What is expected
Nothing but an exact copy of the listing should be given.

══ Working data ══

/-! ## Line data and page-map metadata from HBM -/

/-- Table PROT-4: a UE of a demand read of a frame line: an O line is delivered and rewritten poisoned; a C line is read
again from backing; a line that has left the frame is taken from where it is now. -/
def demandUe (s : State) (k : Fin 16) (t : Txn) (f : Nat) : State :=
  let line := t.msg.laddr
  let j := lineIn line
  let x := frameGet s f
  let here := (x.state == .present || x.state == .evicting) && x.hank == hankOf line && x.valid.getLsbD j
  if here && x.owned.getLsbD j then
    let s1 := hbmWriteLine (frameSet s { x with poison := x.poison ||| oneHot j }) f j 0 true x.part
    putTxn s1 k (gotValue s t 0 true)
  else if here && x.state == .present then
    let s1 := frameSet s { x with valid := x.valid &&& ~~~ (oneHot j), poison := x.poison &&& ~~~ (oneHot j) }
    match wbLive s1 k line with
    | some e => putTxn s1 k (gotValue s t (if e.kind == .zero then 0 else e.data) e.poison)
    | none =>
      match homeSource s1 line with
      | .zero => putTxn (installC s1 f line 0 false) k (gotValue s t 0 false)
      | .poison => putTxn s1 k (gotValue s t 0 true)
      | .back =>
        let (s2, id) := issueBack s1 k line t.part (some f) (some t.id) none
        putTxn s2 k { t with read := .backing id }
  else serveMiss s k t false

/-- R16, R91: a demand read returned to its transaction. -/
def demandReturn (s : State) (k : Fin 16) (r : HbmRead) (id : Nat) (dec : Decoded) : PassM :=
  match getTxn s k id with
  | none => .ok s
  | some t =>
    if t.read != .hbm r.id then .ok s
    else
      let s1 := match dec with
        | .good d p _ => putTxn s k (if t.snoopData.isSome then { t with read := .discarded } else gotValue s t d p)
        | .ue _ => if t.snoopData.isSome then putTxn s k { t with read := .discarded } else demandUe s k t ((r.ha - cacheBase) / 4096)
      match getTxn s1 k id with
      | some t1 => tryClose s1 k t1
      | none => .ok s1

/-- R153, R156: a copied line returns to its reserved entry; one that cannot be corrected passes on poisoned. -/
def copyReturn (s : State) (k : Fin 16) (f line entry : Nat) (walk : Bool) (dec : Decoded) : State :=
  let (d, p) := match dec with | .good d p _ => (d, p) | .ue _ => (0, true)
  let s1 := fillReserved s k entry line d p
  if walk then
    match dec with
    | .ue _ =>
      let x := frameGet s1 f
      if x.state == .present && x.hank == hankOf line && x.valid.getLsbD (lineIn line) then
        hbmWriteLine (frameSet s1 { x with poison := x.poison ||| oneHot (lineIn line) }) f (lineIn line) 0 true x.part
      else s1
    | _ => s1
  else if (s1.slc k).slots.any fun e => e.frame == f && e.outHank == hankOf line && e.copying.getLsbD (lineIn line) then
    slotForget s1 k f (lineIn line)
  else s1

/-- R141, R143: the entry of a hank-tag-cache way that failed its parity check returns and goes back into the cache; one that cannot
be corrected is rebuilt, with the other entry of its line. -/
def tagEntryReturn (s : State) (k : Fin 16) (ls w : Nat) (dec : Decoded) : State :=
  let s1 := match dec with
    | .good _ _ _ => s
    | .ue _ => [w, w ^^^ 1].foldl (fun s w => rebuildTag s k ls [] w) s
  if (frameGet s1 (frameOf s1.fuses.is144 k ls w)).state == .present then tagcInsert s1 k ls w else s1

/-- R171, R172: an entry of the page map returns: the page-map cache takes it, with the triple-table entry of a TRIPLE extent, and the
bitmap read follows. -/
def extentReturn (s : State) (k : Fin 16) (id : Nat) : PassM :=
  match getTxn s k id with
  | none => .ok s
  | some t =>
    if !t.needExt then .ok s
    else
      let fx := fxOf s t.msg.laddr
      let t1 := { t with needExt := false }
      let s0 := match fxEntry s fx with | some e => if e.triple then rootTriple s e.tidx else s | none => s
      let s1 := pmInsert (putTxn s0 k t1) k fx
      if fxState s1 fx == .allocated then .ok (readBitmap s1 k t1)
      else
        let s2 := resolveRead s1 k t1 true
        match getTxn s2 k id with | some x => tryClose s2 k x | none => .ok s2

/-- R171: a written-bitmap returns. -/
def bitmapReturn (s : State) (k : Fin 16) (id : Nat) : PassM :=
  match getTxn s k id with
  | none => .ok s
  | some t =>
    if !t.needMap then .ok s
    else
      let s1 := resolveRead s k { t with needMap := false } true
      match getTxn s1 k id with | some x => tryClose s1 k x | none => .ok s1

═══

Exercise result
/-! ## Line data and page-map metadata from HBM -/

/-- Table PROT-4: a UE of a demand read of a frame line: an O line is delivered and rewritten poisoned; a C line is read
again from backing; a line that has left the frame is taken from where it is now. -/
def demandUe (s : State) (k : Fin 16) (t : Txn) (f : Nat) : State :=
  let line := t.msg.laddr
  let j := lineIn line
  let x := frameGet s f
  let here := (x.state == .present || x.state == .evicting) && x.hank == hankOf line && x.valid.getLsbD j
  if here && x.owned.getLsbD j then
    let s1 := hbmWriteLine (frameSet s { x with poison := x.poison ||| oneHot j }) f j 0 true x.part
    putTxn s1 k (gotValue s t 0 true)
  else if here && x.state == .present then
    let s1 := frameSet s { x with valid := x.valid &&& ~~~ (oneHot j), poison := x.poison &&& ~~~ (oneHot j) }
    match wbLive s1 k line with
    | some e => putTxn s1 k (gotValue s t (if e.kind == .zero then 0 else e.data) e.poison)
    | none =>
      match homeSource s1 line with
      | .zero => putTxn (installC s1 f line 0 false) k (gotValue s t 0 false)
      | .poison => putTxn s1 k (gotValue s t 0 true)
      | .back =>
        let (s2, id) := issueBack s1 k line t.part (some f) (some t.id) none
        putTxn s2 k { t with read := .backing id }
  else serveMiss s k t false

/-- R16, R91: a demand read returned to its transaction. -/
def demandReturn (s : State) (k : Fin 16) (r : HbmRead) (id : Nat) (dec : Decoded) : PassM :=
  match getTxn s k id with
  | none => .ok s
  | some t =>
    if t.read != .hbm r.id then .ok s
    else
      let s1 := match dec with
        | .good d p _ => putTxn s k (if t.snoopData.isSome then { t with read := .discarded } else gotValue s t d p)
        | .ue _ => if t.snoopData.isSome then putTxn s k { t with read := .discarded } else demandUe s k t ((r.ha - cacheBase) / 4096)
      match getTxn s1 k id with
      | some t1 => tryClose s1 k t1
      | none => .ok s1

/-- R153, R156: a copied line returns to its reserved entry; one that cannot be corrected passes on poisoned. -/
def copyReturn (s : State) (k : Fin 16) (f line entry : Nat) (walk : Bool) (dec : Decoded) : State :=
  let (d, p) := match dec with | .good d p _ => (d, p) | .ue _ => (0, true)
  let s1 := fillReserved s k entry line d p
  if walk then
    match dec with
    | .ue _ =>
      let x := frameGet s1 f
      if x.state == .present && x.hank == hankOf line && x.valid.getLsbD (lineIn line) then
        hbmWriteLine (frameSet s1 { x with poison := x.poison ||| oneHot (lineIn line) }) f (lineIn line) 0 true x.part
      else s1
    | _ => s1
  else if (s1.slc k).slots.any fun e => e.frame == f && e.outHank == hankOf line && e.copying.getLsbD (lineIn line) then
    slotForget s1 k f (lineIn line)
  else s1

/-- R141, R143: the entry of a hank-tag-cache way that failed its parity check returns and goes back into the cache; one that cannot
be corrected is rebuilt, with the other entry of its line. -/
def tagEntryReturn (s : State) (k : Fin 16) (ls w : Nat) (dec : Decoded) : State :=
  let s1 := match dec with
    | .good _ _ _ => s
    | .ue _ => [w, w ^^^ 1].foldl (fun s w => rebuildTag s k ls [] w) s
  if (frameGet s1 (frameOf s1.fuses.is144 k ls w)).state == .present then tagcInsert s1 k ls w else s1

/-- R171, R172: an entry of the page map returns: the page-map cache takes it, with the triple-table entry of a TRIPLE extent, and the
bitmap read follows. -/
def extentReturn (s : State) (k : Fin 16) (id : Nat) : PassM :=
  match getTxn s k id with
  | none => .ok s
  | some t =>
    if !t.needExt then .ok s
    else
      let fx := fxOf s t.msg.laddr
      let t1 := { t with needExt := false }
      let s0 := match fxEntry s fx with | some e => if e.triple then rootTriple s e.tidx else s | none => s
      let s1 := pmInsert (putTxn s0 k t1) k fx
      if fxState s1 fx == .allocated then .ok (readBitmap s1 k t1)
      else
        let s2 := resolveRead s1 k t1 true
        match getTxn s2 k id with | some x => tryClose s2 k x | none => .ok s2

/-- R171: a written-bitmap returns. -/
def bitmapReturn (s : State) (k : Fin 16) (id : Nat) : PassM :=
  match getTxn s k id with
  | none => .ok s
  | some t =>
    if !t.needMap then .ok s
    else
      let s1 := resolveRead s k { t with needMap := false } true
      match getTxn s1 k id with | some x => tryClose s1 k x | none => .ok s1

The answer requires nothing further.